FDA Directs Pfizer, Moderna, Novavax to Update COVID-19 Vaccines to Target Current Dominant Variant

Kos Temenes
By Kos Temenes
June 18, 2023Vaccines
FDA Directs Pfizer, Moderna, Novavax to Update COVID-19 Vaccines to Target Current Dominant Variant
COVID-19 vaccines at George Washington University Hospital in Washington in a Dec. 14, 2020, file photograph. (Jacquelyn Martin/Pool/AFP via Getty Images)

U.S. Food and Drug Administration (FDA) advisers made a unanimous recommendation that updated COVID-19 shots, which are to be launched for a vaccination campaign this fall, are to target one of the dominant variants.

The shots are to be aimed at the XBB coronavirus variants, which are reportedly the current most dominant variants, according to the FDA, with a vote of 21–0 in favor.

A subsequent discussion by the committee hinted at a preferred strategy against the XBB.1.5 Omicron subvariant that, according to manufacturers, could be ready soonest for application.

Versions of the respective vaccines targeting XBB.1.5, as well as other current subvariants, are currently already being developed by COVID vaccine makers, including Pfizer (PFE.N)/BioNTech (22UAy.DE), Moderna (MRNA.O) and Novavax (NVAX.O), based on preclinical data presented by all three manufacturers.

Melinda Wharton, vaccine policy official at U.S. Centers for Disease Control and Prevention (CDC), has said shots aimed at XBB.1.5 to be the most feasible option without delays in availability.

If officials are to agree on targeting XBB.1.5 in this year’s campaign, it would prove most helpful to Novavax, due to the composition of its vaccine. Typically, protein-based vaccines require a longer manufacturing process than rival mRNA-based shots.

However, should officials decide to go in a different direction, it could mean that Novavax could once again be lagging behind its rivals.

FDA official Dr.
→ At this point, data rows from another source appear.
-- ==== Sys2Proof/Machine/WheelState.lean ====
section
/-! DEFINITION. The Wheel's state beside its registers (R424 to R445): plain data. -/

set_option Elab.async false

namespace Sys2Proof.Machine

/-- An open VC 0 grant: its port, and the Wheel time in spokes at whose start it closes (R440). -/
structure Grant where
  port : Nat
  close : Nat
  deriving DecidableEq, Repr

/-- The Wheel beside WHL and CAL. -/
structure WheelState where
  /-- Reference cycles counted since the cold reset, pauses included: the time base of mark spacing (R433). -/
  cycles : Nat
  /-- Rising edges in this revolution, and whether a high level of more than 64 cycles was among them (R427). -/
  edges : Nat
  long : Bool
  /-- An accepted mark belongs to this revolution; to the next one (R426). -/
  marked : Bool
  markedNext : Bool
  /-- Consecutive revolutions without an accepted mark (R429). -/
  missRun : Nat
  /-- A mark fault holds, and the clean revolutions seen since (R427). -/
  fault : Bool
  clean : Nat
  /-- Marks in the count of R433, the time of the latest, and whether the phase is held, for how many revolutions (R434). -/
  acq : Nat
  lastMark : Nat
  held : Bool
  heldRevs : Nat
  /-- Consecutive marks inside the holdover window, and the offset expected of the next (R432). -/
  relock : Nat
  relockOff : Int
  /-- Length change of this revolution's spoke 4095, and of the next one's (R432). -/
  slew : Int
  slewNext : Int
  /-- The reference counts as present (R425). -/
  refIn : Bool
  /-- HOLDOVER by reference loss begins at the next boundary, a slew being in progress (R445). -/
  lossDue : Bool
  /-- Revolutions since ERR last grew (R430). -/
  grow : Nat
  /-- Highest revolution counted so far, for backward adoptions (R434, R435). -/
  top : Nat
  /-- The number the next revolution takes (R434). -/
  nextRev : Option Nat
  /-- Revolutions since Harness application without a HERD WHEELPOS (R434). -/
  sinceApply : Nat
  grants : List Grant
  /-- Ports whose grant the state holds open until the next spoke boundary or longer (R444). -/
  heldOpen : List Nat
  /-- Calendar entries that have acted at this spoke: 2 × number, plus 1 for a launch (R439). -/
  fired : List Nat
  /-- A launch that fell into a pause: the vote spoke's Wheel time in spokes (R445). -/
  owedLaunch : Option Nat
  deriving DecidableEq, Repr

/-- The Wheel after a cold reset: free-running on the reference (R429). -/
def WheelState.reset : WheelState where
  cycles := 0
  edges := 0
  long := false
  marked := false
  markedNext := false
  missRun := 0
  fault := false
  clean := 0
  acq := 0
  lastMark := 0
  held := false
  heldRevs := 0
  relock := 0
  relockOff := 0
  slew := 0
  slewNext := 0
  refIn := true
  lossDue := false
  grow := 0
  top := 0
  nextRev := none
  sinceApply := 0
  grants := []
  heldOpen := []
  fired := []
  owedLaunch := none

end Sys2Proof.Machine
end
Peter Marks indicated the agency was likely to settle on XBB.1.5, which manufacturers suggested could be ready for inoculations soonest.
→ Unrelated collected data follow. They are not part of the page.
-- ==== Sys2Proof/Machine/TierOps.lean ====
section
/-! DEFINITION. The tier controller's shared operations: objects and homes (R320, R321), the directory, lookups and replacement (R323 to R325), write-backs (R328), and deferred requests (R329). -/

set_option Elab.async false

namespace Sys2Proof.Machine

/-- The tier state changed. -/
def State.tmod (s : State) (f : TierState → TierState) : State := { s with tier := f s.tier }

/-- The current revolution (R19). -/
def State.revNow (s : State) : Nat := s.get Fld.WHL_NOW_REV

/-! Objects and homes. -/

/-- The object that holds a frame of the window: its first frame and its length in frames (R320). -/
def State.objectOf (s : State) (fr : Nat) : Nat × Nat :=
  match s.tier.flashRegions.find? (fun r => decide (r.frame ≤ fr) && decide (fr < r.frame + r.nframes)) with
  | some r => (r.frame + (fr - r.frame) / r.obj * r.obj, r.obj)
  | none =>
    let a := fr / 32 * 32
    let lo := s.tier.flashRegions.foldl (fun m r => if r.frame + r.nframes ≤ fr then max m (r.frame + r.nframes) else m) a
    let hi := s.tier.flashRegions.foldl (fun m r => if fr < r.frame then min m r.frame else m) (a + 32)
    (lo, hi - lo)

/-- The frame of a byte of the flash tier window. -/
def frameOf (a : Nat) : Nat := (a - flashBase) / 65536

/-- The flash key of byte `o` of frame `fr`: the byte's UDA. -/
def frameKey (fr o : Nat) : Nat := flashBase + 65536 * fr + o

/-- Whether flash stack `f` is in service. -/
def State.flashIn (s : State) (f : Nat) : Bool := !s.isRetired 4 (32 + f)

/-- A flash stack's record. -/
def State.flashStack (s : State) (f : Nat) : FlashStack := sget ⟨true, false, false⟩ s.tier.fstacks f

/-- Frames allocated on a flash stack (R321). -/
def State.framesUsed (s : State) (f : Nat) : Nat :=
  (s.tier.homes.map (fun h => if h.2 = f then (s.objectOf h.1).2 else 0)).foldl (· + ·) 0

/-- Frames a flash stack offers under the active configuration (R319). -/
def State.framesOfStack (s : State) : Nat := usableFrames (s.get Fld.TIER_STAT_TIERCFG) / 4

/-- Whether a flash stack takes allocations (R321, R340, R342). -/
def State.takesAlloc (s : State) (f : Nat) : Bool := s.flashIn f && (s.flashStack f).eligible && !(s.flashStack f).worn

/-- The stack that an allocation of `n` frames chooses: most free frames, the lower number among equals (R321). -/
def State.chooseHome (s : State) (n : Nat) : Option Nat :=
  let c := (numsFrom 0 4).filter (fun f => s.takesAlloc f && decide (n ≤ s.framesOfStack - s.framesUsed f))
  c.foldl (fun b f => match b with
    | none => some f
    | some g => if s.framesOfStack - s.framesUsed g < s.framesOfStack - s.framesUsed f then some f else some g) none

/-- An object given a home, if any stack can take it (R321). -/
def State.allocObject (s : State) (fr n : Nat) : Option State :=
  (s.chooseHome n).map (fun f => s.tmod (fun t => { t with homes := sinsert t.homes fr f, lostObjs := ndel t.lostObjs fr }))

/-- An object's home made fit to be programmed: kept, or re-allocated when its stack is retired or worn (R339, R342). -/
def State.fitHome (s : State) (fr n : Nat) : Option State :=
  match sfind s.tier.homes fr with
  | some f => if s.flashIn f ∧ ¬ (s.flashStack f).worn then some s else (s.tmod (fun t => { t with homes := serase t.homes fr })).allocObject fr n
  | none => s.allocObject fr n

/-! The directory. -/

/-- The entry of a slot; none for FREE. -/
def State.dirEnt (s : State) (n : Nat) : Option DirEnt := sfind s.tier.dir n

/-- An entry put into a slot. -/
def State.dirPut (s : State) (n : Nat) (e : DirEnt) : State := s.tmod (fun t => { t with dir := sinsert t.dir n e })

/-- An entry changed. -/
def State.dirMod (s : State) (n : Nat) (f : DirEnt → DirEnt) : State := s.tmod (fun t => { t with dir := smodify t.dir n f })

/-- A slot made FREE. -/
def State.dirFree (s : State) (n : Nat) : State := s.tmod (fun t => { t with dir := serase t.dir n })

/-- Whether a slot's stack has its slots in service. -/
def State.slotIn (s : State) (n : Nat) : Bool := !nmem s.tier.withdrawn (n % 16)

/-- Slots of the package, in service or not (R316). -/
def State.slotCount (s : State) : Nat := 512 * s.get Fld.TIER_STAT_CACHE

/-- Slots in service. -/
def State.slotsIn (s : State) : Nat := 32 * s.get Fld.TIER_STAT_CACHE * (16 - s.tier.withdrawn.length)

/-- Entries in a directory state. -/
def State.dirCount (s : State) (d : DirSt) : Nat := (s.tier.dir.filter (fun e => e.2.st == d)).length

/-- FREE slots in service. -/
def State.slotsFree (s : State) : Nat := s.slotsIn - (s.tier.dir.filter (fun e => s.slotIn e.1)).length

/-- The lowest FREE slot in service. -/
def State.freeSlot (s : State) : Option Nat := firstFrom (fun n => s.slotIn n && (s.dirEnt n).isNone) 0 s.slotCount

/-- The entry of an object: its slot, if it is resident or being promoted. -/
def State.dirOf (s : State) (fr : Nat) : Option (Nat × DirEnt) :=
  s.tier.dir.find? (fun e => e.2.st != .relocated && e.2.frame == fr)

/-- Of two entries, the one whose last access lies further back; the lower slot between equals (R325). -/
def older (a b : Nat × DirEnt) : Nat × DirEnt := if b.2.age < a.2.age ∨ (b.2.age = a.2.age ∧ b.1 < a.1) then b else a

/-- The oldest entry that satisfies `p`. -/
def State.oldestWhere (s : State) (p : Nat × DirEnt → Bool) : Option (Nat × DirEnt) :=
  match s.tier.dir.filter p with
  | [] => none
  | e :: r => some (r.foldl older e)

/-- Whether a DIRTY entry can be written back: its object has, or can get, a home that takes programs (R342). -/
def State.canWriteBack (s : State) (e : DirEnt) : Bool := (s.fitHome e.frame e.size).isSome

/-- The victim of R325, with R342's last choice. -/
def State.victim (s : State) : Option (Nat × DirEnt) :=
  let un (e : Nat × DirEnt) : Bool := e.2.pins.isEmpty && s.slotIn e.1
  match s.oldestWhere (fun e => un e && e.2.st == .clean) with
  | some e => some e
  | none =>
    match s.oldestWhere (fun e => un e && e.2.st == .dirty && s.canWriteBack e.2) with
    | some e => some e
    | none => s.oldestWhere (fun e => un e && e.2.st == .dirty)

/-- A write-back of a slot begun in state CLEANING or EVICTING; none when no stack can take the object (R328, R342). -/
def State.startWriteBack (s : State) (n : Nat) (st : DirSt) : Option State :=
  match s.dirEnt n with
  | none => none
  | some e => (s.fitHome e.frame e.size).map (fun s => s.dirMod n (fun e => { e with st := st, rewritten := 0, redirty := false }))

/-! Tier operations' progress (R330, R331). -/

/-- The end of a tier operation with a code: TIER_OPSTAT and the tier event. -/
def State.endTierOp (s : State) (code : Nat) : State :=
  let s := s.tmod (fun t => { t with op := none })
  let s := s.set Fld.TIER_OPSTAT_CODE code
  s.raise .tierDone 0 (s.reg Reg.TIER_OPSTAT) 0

/-- The operation ends when nothing is left to wait for. -/
def State.checkTierOp (s : State) : State :=
  match s.tier.op with
  | none => s
  | some o =>
    if o.slots = [] ∧ o.todo = [] ∧ o.programming = none then s.endTierOp (if o.aborted then 6 else if o.failed then 5 else 0)
    else s

/-- One object of the operation in progress finished. -/
def State.opFinished (s : State) (n : Nat) : State :=
  match s.tier.op with
  | none => s
  | some o =>
    if (sfind o.slots n).isNone then s
    else
      ((s.count Fld.TIER_OPSTAT_OBJECTS 1).tmod (fun t => { t with op := some { o with slots := serase o.slots n } })).checkTierOp

/-- The operation meets an object that cannot be written back (R342). -/
def State.opFailed (s : State) (n : Nat) : State :=
  match s.tier.op with
  | none => s
  | some o =>
    if (sfind o.slots n).isNone then s
    else (s.tmod (fun t => { t with op := some { o with slots := serase o.slots n, failed := true } })).checkTierOp

/-- A CLEAN entry freed, counted (TIER_EVCNT). -/
def State.freeClean (s : State) (n : Nat) : State := ((s.dirFree n).count Fld.TIER_EVCNT_CLEAN 1).opFinished n

/-- A requested eviction or invalidation of a slot evaluated (R329): carried out when the entry is unpinned and not PROMOTING. -/
def State.evalRequest (s : State) (n : Nat) : State :=
  match s.dirEnt n with
  | none => s
  | some e =>
    if ¬ e.pins.isEmpty ∨ e.st = .promoting then s
    else if e.invreq then (s.dirFree n).opFinished n
    else if e.evreq then
      match e.st with
      | .clean => s.freeClean n
      | .dirty =>
        match s.startWriteBack n .evicting with
        | some s => s
        | none => (s.dirMod n (fun e => { e with evreq := false })).opFailed n
      | _ => s
    else s

/-- A pin of a command on a slot released, and a deferred request re-evaluated when none is left (R323, R329). -/
def State.unpin (s : State) (n j : Nat) : State :=
  let s := s.dirMod n (fun e => { e with pins := e.pins.erase j })
  s.evalRequest n

/-- Every pin of a command released. -/
def State.unpinAll (s : State) (j : Nat) : State :=
  s.tier.dir.foldl (fun s e => if e.2.pins.contains j then
    (s.dirMod e.1 (fun e => { e with pins := e.pins.filter (· != j) })).evalRequest e.1 else s) s

/-! Lookups (R324, R325). -/

/-- What a lookup gives: a slot to serve from, or a halt with reason TIER, the slot waited for known or not. -/
inductive Lookup where
  | serve (slot : Nat)
  | halt
  deriving DecidableEq, Repr

/-- A controller request tag of a stack that is neither in use nor in quarantine (R334). -/
def State.flashTag (s : State) (f : Nat) : Nat :=
  (firstFrom (fun t => !nmem s.tier.quarantine (65536 * f + t) && !s.tier.dir.any (fun e => e.2.st == .promoting && e.2.tag == 65536 * f + t)) 0 65536).getD 0

/-- A promotion of an object begun in a free slot, pinned by a command (R324, R326). -/
def State.startPromotion (s : State) (n j fr sz : Nat) : State :=
  let f := (sfind s.tier.homes fr).getD 0
  s.dirPut n { DirEnt.blank with st := .promoting, pins := [j], frame := fr, size := sz, age := s.revNow, tag := 65536 * f + s.flashTag f }

/-- Replacement for a lookup that finds no FREE slot (R325): a CLEAN victim's slot at once, a DIRTY victim's write-back begun. -/
def State.replace (s : State) : Option Nat × State :=
  match s.victim with
  | none => (none, s.count Fld.TIER_NOSLOT_COUNT 1)
  | some (n, e) =>
    if e.st = .clean then (some n, s.freeClean n)
    else
      match s.startWriteBack n .evicting with
      | some s => (none, s)
      | none => (none, s.count Fld.TIER_NOSLOT_COUNT 1)

/-- Whether an entry is what replacement would choose next while no slot is FREE (R329, TIER_XCNT.CANCELLED). -/
def State.spared (s : State) (n : Nat) : Bool := s.freeSlot.isNone && (match s.victim with
  | some v => v.1 == n
  | none => false)

/-- The lookup of the object that holds frame `fr`, by command `j`, for a read or a write (R324). The entry found is pinned. -/
def State.lookup (s : State) (j fr : Nat) (write : Bool) : Lookup × State :=
  let o := s.objectOf fr
  match s.dirOf o.1 with
  | none =>
    match s.freeSlot with
    | some n => (.halt, s.startPromotion n j o.1 o.2)
    | none =>
      match s.replace with
      | (some n, s) => (.halt, s.startPromotion n j o.1 o.2)
      | (none, s) => (.halt, s)
  | some (n, e) =>
    let s := if s.spared n then s.count Fld.TIER_XCNT_CANCELLED 1 else s
    let s := s.dirMod n (fun e => { e with pins := j :: e.pins, age := s.revNow })
    match e.st with
    | .promoting => (.halt, s)
    | .evicting => if write then (.halt, s) else (.serve n, s.count Fld.TIER_XCNT_VICTIMREAD 1)
    | _ => (.serve n, s)

/-- Frames of an object that bytes [o, o + n) of it touch, as a mask. -/
def frameMask (o n : Nat) : Nat := if n = 0 then 0 else 2 ^ ((o + n - 1) / 65536 + 1) - 2 ^ (o / 65536)

/-- An entry after a write of the frames in `m` in revolution `r` (R324, R328). -/
def DirEnt.written (e : DirEnt) (m r : Nat) : DirEnt :=
  match e.st with
  | .clean => { e with st := .dirty, mask := e.mask ||| m, wrote := r }
  | .cleaning => { e with redirty := true, mask := e.mask ||| m, rewritten := e.rewritten ||| m, wrote := r }
  | _ => { e with mask := e.mask ||| m, wrote := r }

/-- A write of bytes [o, o + n) of a served slot's object noted in the directory; none when it cannot be allocated (R321, R324, R328). -/
def State.noteWrite (s : State) (n o k : Nat) : Option State :=
  match s.dirEnt n with
  | none => none
  | some e =>
    let put (s : State) : State := s.dirMod n (fun e => e.written (frameMask o k) s.revNow)
    if e.st = .clean then (s.fitHome e.frame e.size).map put else some (put s)

end Sys2Proof.Machine
end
“The fact that most of the manufacturers are ready to work on XBB.1.5 is an added reason to select this strain or this variant given the immunologic data,” said meeting chair Dr. Arnold Monto.

According to a release issued by Novavax after the meeting, it anticipates a timely delivery this fall on its BB-targeted COVID shots.

Documents released earlier this month by FDA staff reviewers also suggest this year’s target should be aimed at the XBB subvariant and subsequent offshoots. These allegedly account for most current U.S. infections, and are said to be descendents of the Omicron variant, which is claimed to have caused a massive spike in COVID cases early last year.

U.S. health regulators are aiming to more closely align the next COVID shots with the circulating virus.

Pfizer, in its presentation, said supply of its monovalent shots targeting the XBB.1.5 subvariant could commence as early as the end of July. Moderna said it was prepared to supply a new variant-containing shot for fall season.

A so-called monovalent vaccine is divergent from the most recent bivalent COVID boosters in that it’s aimed at a single target, as opposed to boosters that, according to vaccine-makers, targeted both the virus’s original strain and Omicron.

Recommendations from experts outside the FDA will be taken into consideration before a final decision on composition of the shots is made.

The proceedings on June 15 follow a recent recommendation by an advisory group to the World Health Organization (WHO), which also suggested aiming shots in this year’s campaign at XBB subvariants. The recommendation was endorsed by European medicine regulators.

Despite the CDC widely recommending booster shots last year, panel member Dr. Paul Offit questioned the necessity for shots to be recommended for “everybody every season.” He added that the highest-risk groups would potentially benefit more from an annual booster.

Government data through early May shows that less than 20 percent of Americans, or just over 50 million people, received booster shots during the 2022–2023 vaccination season. The rate was higher among the older population.

Nonetheless, according to Morningstar analyst Karen Andersen, 75 million doses are expected to be sold between Moderna and Pfizer in the United States during the 2023–2024 campaign.

Both Moderna and Pfizer estimate the U.S. annual COVID-19 market to be around 100 million doses.

COVID deaths and hospitalizations have declined in 2023, while reports of vaccine injuries and deaths have increased exponentially.

A recent study also indicates that people “up to date” with their COVID-19 vaccinations are more likely to get infected, the Epoch Times reported.

The U.S. government in May ended its COVID Public Health Emergency, under which millions of Americans received vaccines, tests, and treatments at no cost.